In English, Lehtolainen’s Maria Kallio series now comprises ten books. By book eight, Below the Surface (2017) Kallio has risen to become Commander of the Violent Crimes Unit. The most recent book, Derailed (2018) sees Kallio behind a desk although life doesn’t slow down for long as a murder leads to the uncovering of sports doping scandals, money-laundering schemes, domestic abuse, and death threats.
Most of the Helsinki crime writers stand in the now long-established traditions of Scandi-Noir—broody detectives, procedurals, loners.

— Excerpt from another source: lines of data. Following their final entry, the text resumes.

/-- ACCMV (R285): one entry of the queue (R267). While FPCTL enables an exception the rounding form suspends the bundle until it is done
(R36; log 62). -/
def execAccmv (o : Opn) (s : State) : Host.Outcome State Fault Refusal :=
  issue accmvRule o s fun c m =>
    let fn := o.fn.toNat
    let (row, col, n) := accSel (c.s o.b.toNat)
    let tile := c.tm.tiles.getD (if fn % 2 = 1 then o.d.toNat else o.a.toNat) 0
    let rm := modeOf c.b.regs.fpctl o.rm.toNat + 8 * boolNat (bitAt c.b.regs.fpctl 3)
    if c.mxEarly then .trap m (c.trap clsRole 0x70)
    else if c.mxFull m then .hold
    else if fn % 2 = 1 then
      c.withFlags m c.accWrFlags fun m => .done (c.mxPush m false c.grp (.accWrite tile c.accElems))
    else if fn = 0 ∧ c.b.regs.trapsOn = true then
      let zero := if o.zm then c.grp &&& ~~~c.act else 0
      .goto (c.mxPush m false c.grp (.accTrap (typeOf o 4) rm o.d.toNat tile row col n c.act zero c.pc (c.size / 4)))
        ((laneList c.grp).map fun l => (l, c.pc))
    else
      let m := c.zeroMasked m (n * if fn = 2 then 2 else 1)
      let k := MxKind.accRead fn (typeOf o 4) rm o.d.toNat tile row col n c.act c.windows
      .done (c.mxPush m false c.grp k)

/-! ## MXSAVE and MXLOAD (R286) -/

def tileBytes : Nat := 20480

/-- MXSAVE and MXLOAD: the image is checked, then the instruction is queued. -/
def tileRule (opc : Nat) : Rule where
  opc := opc
  form _ := { modBits := 8, useD := true, useA := true, litB := false }
  extra o := memAk o
  opds o := [.t o.d.toNat, .s o.a.toNat 1 1]

/-- The image is checked; `kind` makes the queued instruction of a tile, the image's pieces, and the space and address they are of. -/
def Ctx.tileImage (c : Ctx) (m : Mach) (save : Bool) (kind : Nat → List (Space × Nat × Nat) → Nat → Nat → MxKind) : Res :=
  match m.check c.agent ⟨c.sea, tileBytes, 64, !save, save, false, false, .local_, .allowed⟩ with
  | (.error e, m) => c.resolve m (c.everyLane c.sea e) save
  | (.ok ps, m) =>
    if c.mxFull m || c.counterFull 3 then .hold
    else
      let m := c.mxPush m true c.grp (kind (c.tm.tiles.getD c.o.d.toNat 0) (ps.map fun p => (p.space, p.addr, p.len)) c.g.asid c.sea.toNat)
      .done (if save && c.hand then m.modBundle c.key fun b => { b with savedTiles := c.o.d.toNat :: b.savedTiles } else m)

/-- MXSAVE (R286); a handler's is always allowed (R382). -/
def execMxsave (o : Opn) (s : State) : Host.Outcome State Fault Refusal :=
  issue (tileRule 0xA5) o s fun c m => c.tileImage m true .save

/-- MXLOAD (R286). -/
def execMxload (o : Opn) (s : State) : Host.Outcome State Fault Refusal :=
  issue (tileRule 0xA6) o s fun c m =>
    if c.mxEarly then .trap m (c.trap clsRole 0x70)
    else c.tileImage m false .load

/-! ## MXCLR and MXSTAT (R287, R288) -/

/-- What MXCLR allows and reads. -/
def mxclrRule : Rule :=
  { opc := 0xA7, form := fun _ => { useA := true, litB := false }, opds := fun o => [.s o.a.toNat 1 1] }

/-- MXCLR (R287). -/
def execMxclr (o : Opn) (s : State) : Host.Outcome State Fault Refusal :=
  issue mxclrRule o s fun c m =>
    let x := c.s o.a.toNat
    if 2 ^ c.tm.tiles.length ≤ x.toNat then .trap m (c.trap clsOperand 0x63)
    else c.mxIssue m true fun m =>
      let ts := ((List.range c.tm.tiles.length).filter fun t => bitAt x t).map fun t => c.tm.tiles.getD t 0
      .done (c.mxPush m true c.grp (.clear ts))

/-- What MXCLR.latch allows and reads. -/
def mxclrLatchRule : Rule :=
  { opc := 0xA7, form := fun _ => { fns := [1], litB := false } }

/-- MXCLR.latch (R287). -/
def execMxclrLatch (o : Opn) (s : State) : Host.Outcome State Fault Refusal :=
  issue mxclrLatchRule o s fun c m =>
    if c.mxEarly then .trap m (c.trap clsRole 0x70) else .done (m.modBundle c.key fun b => { b with latch := none })

/-- What MXSTAT allows and reads. -/
def mxstatRule : Rule :=
  { opc := 0xA8
    form := fun o => { fns := [0, 1, 2], useD := true, useA := decide (o.fn = 2), litB := false }
    opds := fun o => [.s o.d.toNat 1 1] ++ if o.fn = 2 then [.s o.a.toNat 1 1] else [] }

/-- MXSTAT (R288); in a handler D and A name w registers. -/
def execMxstat (o : Opn) (s : State) : Host.Outcome State Fault Refusal :=
  issue mxstatRule o s fun c m =>
    c.mxIssue m false fun m =>
      let k := MxKind.stat o.fn.toNat (o.d.toNat + if c.hand then 256 else 0) (if o.fn = 2 then c.s o.a.toNat else 0)
      .done (c.mxPush m false c.grp k)

/-! ## The other queued instructions -/

/-- A tile's image (R286): element (m, n) is the 5 bytes at 5 * (64 m + n). -/
def Core.tileImage (k : Core) (tile : Nat) : List Byte := (List.range 4096).flatMap fun i => leBytes 5 (k.accAt tile i).toNat

/-- Fill a tile from an image. -/
def Core.fillTile (tile : Nat) : Nat → List Byte → Core → Core
  | i, a :: b :: c :: d :: e :: r, k => Core.fillTile tile (i + 1) r (k.setAcc tile i (.ofNat 40 (leNat [a, b, c, d, e])))
  | _, _, k => k

/-- Write bytes over pieces. -/
def Mach.writePieces : List (Space × Nat × Nat) → List Byte → Mach → Mach
  | [], _, m => m
  | (sp, a, n) :: r, bs, m => writePieces r (bs.drop n) (m.writeBytes sp a (bs.take n))

/-- Read bytes over pieces, as a unit reads them (R400). -/
def Mach.readSegs (m : Mach) (unit die : Nat) : List (Space × Nat × Nat) → List Byte × Mach
  | [] => ([], m)
  | (sp, a, n) :: r =>
    let (b, m) := m.readLogged unit die sp a n
    let (bs, m) := m.readSegs unit die r
    (b ++ bs, m)

/-- Deliver an ACCMV read: registers of lanes that have not exited, and FPSTAT. -/
def Mach.accDeliver (m : Mach) (x : MxJob) (res : List (Nat × List (Nat × W32) × Nat)) : Mach :=
  m.modBundle x.key fun b =>
    let live := res.filter fun r => decide ((b.lane r.1).st ≠ .exited)
    b.modRegs fun r => (r.writeAll (live.flatMap fun y => y.2.1)).raiseFlags (res.foldl (fun f y => f ||| y.2.2) 0)

/-- A suspended ACCMV has its values: they are written and its group goes on, or an enabled exception traps at it, which in a handler is a
nested trap (R36, R65, R380). -/
def Mach.accResume (m : Mach) (x : MxJob) (res : List (Nat × List (Nat × W32) × Nat)) (zeros : List (Nat × W32)) (pc : W64) (isz : Nat)
    (act : Lanes) : Mach :=
  let next := pc + BitVec.ofNat 64 (4 * isz)
  let fl := res.map fun r => (r.1, r.2.2)
  let b := m.bundle x.key
  let m := m.modBundle x.key fun b => b.modRegs fun r => r.raiseFlags (orFlags fl)
  let onward := fun (ls : Lanes) (b : Bundle) =>
    b.modLanes ls fun _ y => if y.pc = pc ∧ y.st = .runnable then { y with pc := next } else y
  if fl.any fun p => decide (enabledOf b.regs.fpctl p.2 ≠ 0) then
    let t : Trap := ⟨clsArith, 0x6B, pc, false, false, isz, act, arithConds b.regs.fpctl fl, 0, 0⟩
    if b.hand.isSome then
      (m.stopFor x.key 2 t (fld b.trap.tstat 3 0)
        ((((laneList (b.trap.tcond.setWidth 32)).head?).map fun l => (Sparse.get ⟨0, 0⟩ b.trap.side l).addr).getD 0)).killTeam b.team
    else (m.modBundle x.key fun b => { onward (x.lanes &&& ~~~act) b with stepped := b.stepped &&& ~~~x.lanes }).takeTrap x.key t
  else
    m.modBundle x.key fun b =>
      let b := b.modRegs fun r => r.writeAll (zeros ++ res.flatMap fun r => r.2.1)
      if b.hand.isSome then { b with hand := some next } else onward x.lanes b

/-- The team's status word or counters as MXSTAT reads them (R289). -/
def Mach.mxStatus (m : Mach) (core : Nat) (x : MxJob) (fn : Nat) : W64 :=
  let t := m.team x.team
  if fn = 1 then .ofNat 64 (t.reruns.toNat * 2 ^ 32 + t.mism2.toNat)
  else t.mstat ||| BitVec.ofNat 64 (boolNat ((m.core core).mx.any fun y => decide (y.team = x.team ∧ y.id ≠ x.id)))

/-- What a queued instruction other than MXP and MXD does. -/
def Mach.mxPerform (m : Mach) (core : Nat) (x : MxJob) : Mach :=
  match x.kind with
  | .mxp _ | .mxd _ => m
  | .accRead fn ty rm d tile row col n ls _ => m.accDeliver x ((m.core core).accReads tile fn ty rm d row col n ls)
  | .accTrap ty rm d tile row col n ls zero pc isz =>
    m.accResume x ((m.core core).accReads tile 0 ty rm d row col n ls)
      ((laneList zero).flatMap fun l => (List.range n).map fun i => ((d + i) * 32 + l, 0)) pc isz ls
  | .accWrite tile es => m.modCore core fun k => es.foldl (fun k e => k.setAcc tile e.1 e.2) k
  | .save tile segs _ _ => m.writePieces segs ((m.core core).tileImage tile)
  | .load tile segs _ _ =>
    let (bs, m) := m.readSegs (core % 96) (dieOfCore core) segs
    m.modCore core (Core.fillTile tile 0 bs)
  | .clear ts => m.modCore core fun k => ts.foldl (fun k t => { k with acc := k.acc.filter fun p => decide (p.1 / 4096 ≠ t) }) k
  | .stat fn d clr =>
    let w := m.mxStatus core x fn
    let m := m.modBundle x.key fun b => b.modRegs fun r => r.sset (decide (256 ≤ d)) (d % 256) w
    if fn = 2 then m.modTeam x.team fun t => { t with mstat := t.mstat &&& ~~~clr } else m

/-- QUEUED_MATRIX_INSTRUCTION (R267, R268, R285 to R288). -/
def execQueuedMatrixInstruction (core : Nat) (s : State) : Host.Outcome State Fault Refusal :=
  match s.mach.mxNext core with
  | some x =>
    match x.kind with
    | .mxp _ | .mxd _ => .next s
    | _ => if s.mach.mxWaits x then .next s else .next { s with mach := ((s.mach.mxOvertake core x).mxDone core x).mxPerform core x }
  | none => .next s

end Sys2Proof.Machine
end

Some, like Antti Tuomainen, include Helsinki itself as a character—its quirks, specificities, what makes Helsinki different from, say, Copenhagen or Stockholm. Scandi-Noir often tends to get lumped together—it’s all sort of “up there,” dark, brooding, slow burn with similar themes. But Helsinki is a little different—perhaps it’s the country’s proximity to Russia, it’s knife-edge place in the old Cold War, that makes it so. Whatever…what is certain is that Helsinki, and Finnish, crime writing is worth the effort and deserves a serious place in the Scandi-Noir canon.